Писатель, публицист, зампредседателя правления СП России Василий Владимирович Дворцов расскажет о своём уникальном опыте. О Донбассе сегодня немало пишут и рассуждают, однако на этот раз он предстанет в неожиданном ракурсе.
Донбасс вбирал меня постепенно. Или впускал? Первые поездки восьмилетней давности не дали понимания сотворения здесь чего-то принципиально нового – ещё одна горячая точка ещё одной окраины некогда великой России. Такими я видел Абхазию, Чечню, Южную Осетию. Та же воспалённость местничества, то же самомнение молодых лидеров при тоскливом смирении стариков. И неверие в худшее женщин. Единственное, что резко отличало от Кавказа, – стремление всё прибрать сразу же после боя: починить окна и крыши, покрасить стены и заборы, прикопать воронки. Это местное нежелание жить в войне, жить войной вызывало тепло некоего кровного родства. Потому как в иных краях под вино над нардами искренне недоумевали: «Какой рэмонт? Мы знали – русские придут, сдэлают». Сюда русским приходить не требовалось, они здесь уже были.

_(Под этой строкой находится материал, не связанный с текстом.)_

-- ==== Sys2Proof/Machine/Dispatch.lean ====
section
/-! DEFINITION. The meaning of each command: one arm per constructor of `Instr`, in the order of the table. -/

namespace Sys2Proof.Machine
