-- ==== Sys2Proof/Machine/Core.lean ====
section
/-! DEFINITION. The machine that the host runs. -/

def Sys2Proof.core : Host.Core :=
  { State := Sys2Proof.Machine.State, Fault := Sys2Proof.Machine.Fault, Refusal := Sys2Proof.Machine.Refusal,
    step := Sys2Proof.Machine.step, reset := Sys2Proof.Machine.State.reset }
end

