/-- R16, R17, R132 to R135, R138: placing, sealing and queueing.  That gap records are placed as soon as they are pending, and that
veto-drop entries need no place, is log 10. -/
def Obligations.TileAssembler : Prop :=
  (∀ (s : State) (g : Nat) (m : Mark) (r : List Mark), g < nGroups s → s.pl.running = true → (group s g).tile.length < 6 →
    (group s g).placed ≠ some (s.pl.edge / 2) → (group s g).ready = true →
    tNow s / 2 ^ 47 ≤ s.pl.epochSeen → (group s g).marks = m :: r →
    ∃ t, exec (.laneRecordTake g) s = .next t ∧ (group t g).tile = (group s g).tile ++ [m.word] ∧ (group t g).marks = r ∧
    (group t g).placed = some (s.pl.edge / 2) ∧ (group t g).allow = (group s g).allow ∧ t.bus = s.bus) ∧
  (∀ (s : State) (g : Nat), g < nGroups s → s.pl.running = true → (group s g).tile.length < 6 →
    (group s g).placed ≠ some (s.pl.edge / 2) → (group s g).ready = true →
    tNow s / 2 ^ 47 ≤ s.pl.epochSeen → (group s g).marks = [] → (group s g).qGap ≠ 0 →
    ∃ t, exec (.laneRecordTake g) s = .next t ∧
    (group t g).tile = (group s g).tile ++ [gapWord true false 1 0 (group s g).qGap] ∧ (group t g).qGap = 0 ∧
    (group t g).epochDue = true ∧ t.bus = s.bus) ∧
  (∀ (s : State) (g n : Nat), g < nGroups s → s.pl.running = true → (group s g).tile.length < 6 →
    (group s g).placed ≠ some (s.pl.edge / 2) → (group s g).ready = true →
    tNow s / 2 ^ 47 ≤ s.pl.epochSeen → (group s g).marks = [] → (group s g).qGap = 0 → lossLane s g = some n → ∃ t, exec (.laneRecordTake g) s = .next t ∧
    (group t g).tile = (group s g).tile ++ [gapWord false true 0 n (lane s n).lost] ∧ (lane t n).lost = 0 ∧
    (∀ m < n, m / 16 = n / 16 → (lane s m).lost = 0) ∧ (group t g).epochDue = true ∧ t.bus = s.bus) ∧
  (∀ (s : State) (g : Nat), g < nGroups s → s.pl.running = true → (group s g).tile.length < 6 →
    (group s g).placed ≠ some (s.pl.edge / 2) → (group s g).ready = true →
    tNow s / 2 ^ 47 ≤ s.pl.epochSeen → (group s g).marks = [] → (group s g).qGap = 0 → lossLane s g = none → (group s g).epochDue = true → ∃ t, exec (.laneRecordTake g) s = .next t ∧
    (group t g).tile = (group s g).tile ++ [BitVec.ofNat 64 (2 ^ 62 + tNow s / 2 ^ 47 % 2 ^ 58)] ∧ (group t g).epochDue = false ∧
    t.bus = s.bus) ∧
  (∀ (s : State) (g n k : Nat) (r : List (Nat × Nat)), g < nGroups s → s.pl.running = true → (group s g).tile.length < 6 →
    (group s g).placed ≠ some (s.pl.edge / 2) → (group s g).ready = true →
    tNow s / 2 ^ 47 ≤ s.pl.epochSeen → (group s g).marks = [] → (group s g).qGap = 0 → lossLane s g = none → (group s g).epochDue = false → (group s g).supGaps = (n, k) :: r →
    ∃ t, exec (.laneRecordTake g) s = .next t ∧ (group t g).tile = (group s g).tile ++ [gapWord false true 2 n k] ∧
    (group t g).supGaps = r ∧ t.bus = s.bus) ∧
  (∀ (s : State) (g n : Nat) (h : ChainRec) (r : List ChainRec), g < nGroups s → s.pl.running = true → (group s g).tile.length < 6 →
    (group s g).placed ≠ some (s.pl.edge / 2) → (group s g).ready = true →
    tNow s / 2 ^ 47 ≤ s.pl.epochSeen → (group s g).marks = [] → (group s g).qGap = 0 →
    lossLane s g = none → (group s g).epochDue = false → (group s g).supGaps = [] → (group s g).allow ≠ 0 →
    pickLane s g = some n → (lane s n).chain = h :: r → ∃ t, exec (.laneRecordTake g) s = .next t ∧
    (group t g).tile = (group s g).tile ++ [h.word] ∧ (lane t n).chain = r ∧ (group t g).allow = (group s g).allow - 1 ∧
    (group t g).rr = (n + 1) % 16 ∧ (group t g).placed = some (s.pl.edge / 2) ∧ t.bus = s.bus) ∧
  (∀ (s : State) (g : Nat) (m : Mark) (r : List Mark), g < nGroups s → s.pl.running = true → (group s g).tile.length = 6 →
    (group s g).placed ≠ some (s.pl.edge / 2) → (group s g).ready = true → tNow s / 2 ^ 47 ≤ s.pl.epochSeen → (group s g).marks = m :: r →
    (group s g).win = none → ∃ t, exec (.laneRecordTake g) s = .next t ∧ (group t g).marks = r ∧
    (maySeal s g = true → (group t g).tile = [] ∧
      (source t g).crossing = (source s g).crossing ++ [dataTile g (fld s (LG_SEQ.SEQ g)) ((group s g).tile ++ [m.word])] ∧
      fld t (LG_SEQ.SEQ g) = (fld s (LG_SEQ.SEQ g) + 1) % 2 ^ 16) ∧
    (maySeal s g = false → (group t g).tile = (group s g).tile ++ [m.word] ∧ (group t g).waitCredit = true ∧
      fld t (LG_SEQ.SEQ g) = fld s (LG_SEQ.SEQ g))) ∧
  (∀ (s : State) (g n : Nat) (h : ChainRec) (r : List ChainRec), g < nGroups s → s.pl.running = true → (group s g).tile.length = 6 →
    (group s g).placed ≠ some (s.pl.edge / 2) → (group s g).ready = true →
    tNow s / 2 ^ 47 ≤ s.pl.epochSeen → (group s g).marks = [] → (group s g).qGap = 0 →
    lossLane s g = none → (group s g).epochDue = false → (group s g).supGaps = [] → (group s g).allow ≠ 0 →
    pickLane s g = some n → (lane s n).chain = h :: r → (group s g).win = none → maySeal s g = true →
    ∃ t, exec (.laneRecordTake g) s = .next t ∧ (group t g).tile = [] ∧ (lane t n).chain = r ∧ (group t g).allow = (group s g).allow - 1 ∧
    (source t g).crossing = (source s g).crossing ++ [dataTile g (fld s (LG_SEQ.SEQ g)) ((group s g).tile ++ [h.word])] ∧
    fld t (LG_SEQ.SEQ g) = (fld s (LG_SEQ.SEQ g) + 1) % 2 ^ 16) ∧
  (∀ (s : State) (g : Nat), g < nGroups s → (group s g).rises < s.pl.edge / 2 / 32 → ∃ t, exec (.allowanceRise g) s = .next t ∧
    (group t g).allow = min 14 ((group s g).allow + 7) ∧ (group t g).rises = (group s g).rises + 1 ∧
    t = { s with lg := { s.lg with groups := t.lg.groups } }) ∧
  (∀ (s : State) (g : Nat), g < 64 → sealDue s g = true → maySeal s g = true → (group s g).win = none →
    ∃ t, exec (.tileHoldTimeout g) s = .next t ∧ (group t g).tile = [] ∧
    (source t g).credits = min 8 ((source s g).credits + (creditsDue s - (source s g).earned)) - 1 ∧
    (source t g).crossing = (source s g).crossing ++ [dataTile g (fld s (LG_SEQ.SEQ g)) (group s g).tile] ∧
    fld t (LG_SEQ.SEQ g) = (fld s (LG_SEQ.SEQ g) + 1) % 2 ^ 16 ∧ flag t PL_STAT.EMITTED = true ∧
    (destsOf s g ≠ [] → (group s g).waitWin = [] → places (group s g).queue < 1024 →
      (group t g).queue = (group s g).queue ++
        [⟨.tile (dataTile g (fld s (LG_SEQ.SEQ g)) (group s g).tile) none, destsOf s g, false⟩]) ∧
    (destsOf s g ≠ [] → (group s g).waitWin = [] → 1024 ≤ places (group s g).queue →
      (∀ x q, takeVictim (group s g).queue = some ((x, none), q) →
        (group t g).queue = q ++ [⟨.tile (dataTile g (fld s (LG_SEQ.SEQ g)) (group s g).tile) none, destsOf s g, false⟩] ∧
        (group t g).qGap = (group s g).qGap + (1 + owed x) ∧ flag t (LG_STAT.Q_LOST g) = true ∧
        fld t (LG_Q_LOST_CNT.COUNT g) = min (fld s (LG_Q_LOST_CNT.COUNT g) + 1) (2 ^ 32 - 1)) ∧
      (takeVictim (group s g).queue = none → (group t g).queue = (group s g).queue ∧
        (group t g).qGap = (group s g).qGap + (1 + owed (dataTile g (fld s (LG_SEQ.SEQ g)) (group s g).tile)) ∧
        flag t (LG_STAT.Q_LOST g) = true ∧
        fld t (LG_Q_LOST_CNT.COUNT g) = min (fld s (LG_Q_LOST_CNT.COUNT g) + 1) (2 ^ 32 - 1)))) ∧
  (∀ (s : State) (g : Nat) (it : QItem) (r : List QItem), g < 64 → (group s g).waitWin = it :: r → destsOf s g ≠ [] →
    places (group s g).queue < 1024 → ∃ t, exec (.waitingWindowEntryWrite g) s = .next t ∧
    (group t g).waitWin = r.dropWhile (fun x => placeless ⟨x, [], false⟩) ∧
    (group t g).queue = (group s g).queue ++
      (it :: r.takeWhile fun x => placeless ⟨x, [], false⟩).map (fun x => ⟨x, destsOf s g, false⟩) ∧
    fld t (LG_Q_OCC.OCC g) = places (group t g).queue % 2 ^ 11) ∧
  (∀ (tiles valid : Bool) (reason lane k w : Nat), w = (gapWord tiles valid reason lane k).toNat →
    bitsOf w 63 58 = 49 ∧ bitsOf w 57 57 = (if tiles then 1 else 0) ∧ bitsOf w 56 56 = (if valid then 1 else 0) ∧
    bitsOf w 55 52 = reason % 16 ∧ bitsOf w 51 42 = (if valid then lane % 1024 else 0) ∧ bitsOf w 41 32 = 0 ∧
    bitsOf w 31 0 = min k (2 ^ 32 - 1))

/-- R138 to R140, R142, R148: windows of a lane group and the BUSY pins. -/
def Obligations.WindowsAndBusy : Prop :=
  (∀ (s : State) (g : Nat) (e : GateEv) (r : List GateEv), g < 64 → (group s g).win = none → e.open_ = true → (∃ l, (group s g).winEv = l ++ e :: r ∧ ∀ y ∈ l, y.open_ = false) →
    flag s (LG_WIN_CFG.EN g) = true → framesWindow s g e.id = true → waitCount (group s g) < 4 →
    ∃ t, exec (.windowOpen g) s = .next t ∧ (group t g).winEv = r ∧ (group t g).nextWin = ((group s g).nextWin + 1) % 2 ^ 32 ∧
    (group t g).win = some ⟨(group s g).nextWin, 0, e.id, markWord 2 e.id e.t, s.pl.edge / 2, fld s (LG_WIN_CFG.DUR g), 0, none, false, 0, 0⟩ ∧
    flag t (LG_STAT.WIN_OPEN g) = true ∧ fld t (LG_WIN_STAT.WINDOW g) = (group s g).nextWin % 2 ^ 32) ∧
  (∀ (s : State) (g : Nat) (e : GateEv) (r : List GateEv), g < 64 → (group s g).winEv = e :: r → e.open_ = true →
    (group s g).win = none → flag s (LG_WIN_CFG.EN g) = true → framesWindow s g e.id = true → 4 ≤ waitCount (group s g) →
    ∃ t, exec (.windowOpen g) s = .next t ∧ (group t g).win = none ∧
    fld t (LG_WIN_REFUSED_CNT.COUNT g) = min (fld s (LG_WIN_REFUSED_CNT.COUNT g) + 1) (2 ^ 16 - 1)) ∧
  (∀ (s : State) (g : Nat) (e : GateEv) (r : List GateEv) (W : Win), g < 64 → (group s g).win = some W → e.open_ = false → e.id = W.gate →
    (∃ l, (group s g).winEv = l ++ e :: r ∧ ∀ y ∈ l, y.id ≠ W.gate) → flag s (LG_WIN_CFG.EN g) = true → ∃ t, exec (.windowClose g) s = .next t ∧
    (group t g).win = none ∧ (group t g).winEv = r ∧ flag t (LG_STAT.WIN_OPEN g) = false ∧ flag t (LG_STAT.VETOED g) = false) ∧
  (∀ (s : State) (g : Nat) (W : Win), g < 64 → (group s g).win = some W → flag s (LG_WIN_CFG.EN g) = false →
    ∃ t, exec (.windowClose g) s = .next t ∧ (group t g).win = none ∧ (group t g).winEv = [] ∧
    flag t (LG_STAT.WIN_OPEN g) = false ∧ flag t (LG_STAT.VETOED g) = false) ∧
  (∀ (s : State) (g : Nat) (W : Win), g < 64 → (group s g).win = some W → W.dur ≠ 0 → W.openedCyc + 8 * W.dur ≤ s.pl.edge / 2 →
    ∃ t, exec (.windowDurExpiry g) s = .next t ∧ (group t g).win = none ∧ flag t (LG_STAT.WIN_OPEN g) = false) ∧
  (∀ (s : State) (a : Access) (g : Nat) (v : W32), g < nGroups s → Reached s a (LG_WIN_CMD.off g) → v.getLsbD 0 = true →
    ∃ t, exec (.lgWinVeto a g v) s = .next t ∧ (group t g).vetoes = (group s g).vetoes + 1 ∧ flag t (LG_WIN_CMD.VETO g) = true) ∧
  (∀ (s : State) (g n : Nat), g < 64 → (group s g).vetoes = n + 1 → ∃ t, exec (.vetoArrival g) s = .next t ∧
    (group t g).vetoes = n ∧ ((group s g).win.isSome = true → ∃ W, (group t g).win = some W ∧ W.vetoed = true) ∧
    ((group s g).win = none → (group t g).win = none ∧
      fld t (LG_WIN_VETO_LATE_CNT.COUNT g) = min (fld s (LG_WIN_VETO_LATE_CNT.COUNT g) + 1) (2 ^ 16 - 1))) ∧
  (∀ (s : State) (g : Nat) (pre post : List SentDec) (y : SentDec), g < 64 → (group s g).vetoes = 0 → s.fab.decs = pre ++ y :: post →
    y.d = .veto g → (∀ x ∈ pre, x.d ≠ .veto g) → inOrder s y = true → ∃ t, exec (.vetoArrival g) s = .next t ∧
    t.fab = { s.fab with decs := pre ++ post } ∧ ((group s g).win.isSome = true → ∃ W, (group t g).win = some W ∧ W.vetoed = true) ∧
    ((group s g).win = none → (group t g).win = none ∧
      fld t (LG_WIN_VETO_LATE_CNT.COUNT g) = min (fld s (LG_WIN_VETO_LATE_CNT.COUNT g) + 1) (2 ^ 16 - 1))) ∧
  (∀ (s : State) (p : Nat), p < nBusy s → pinWanted s p = false → holdOf s p = 0 → fbit s LG_BUSY_STAT.STATE p = true →
    ∃ t, exec (.busyHoldExpiry p) s = .next t ∧ fld t LG_BUSY_STAT.STATE = fld s LG_BUSY_STAT.STATE - 2 ^ p ∧
    OnlyRegs s t [LG_BUSY_STAT.off]) ∧
  (∀ state part gate len num w : Nat, w = (windowWord state part gate len num).toNat →
    bitsOf w 63 58 = (if part = 0 then 50 else 51) ∧ bitsOf w 57 56 = state % 4 ∧
    bitsOf w 55 48 = (if part = 0 then gate else part) % 256 ∧ bitsOf w 47 32 = len % 2 ^ 16 ∧ bitsOf w 31 0 = num % 2 ^ 32) ∧
  (∀ (s : State) (g state : Nat) (W : Win) (c : W64),
    (W.part = 0 → (windowTile s g W state (some c)).slots =
      [windowWord state 0 W.gate W.len W.num, W.openMark, c] ++ List.replicate 4 0xC000000000000000#64) ∧
    (W.part ≠ 0 → (windowTile s g W state none).slots =
      [windowWord state W.part W.gate W.len W.num] ++ List.replicate 6 0xC000000000000000#64))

Всё большее погружение в судьбоносные загадки Донбасса следовало за затягиванием решения о его статусе. То, что так легко произошло с Крымом, с Донецком и Луганском, оказывалось почему-то невозможным. Множились встречи с преподавателями вузов, библиотекарями, музейщиками, писателями – с местной творческой молодёжью мы знакомились и в России, на конкурсах, фестивалях и семинарах. Общался с шахтёрами, с врачами. Но я не понимал местных. Сочувствовал – да, но не понимал.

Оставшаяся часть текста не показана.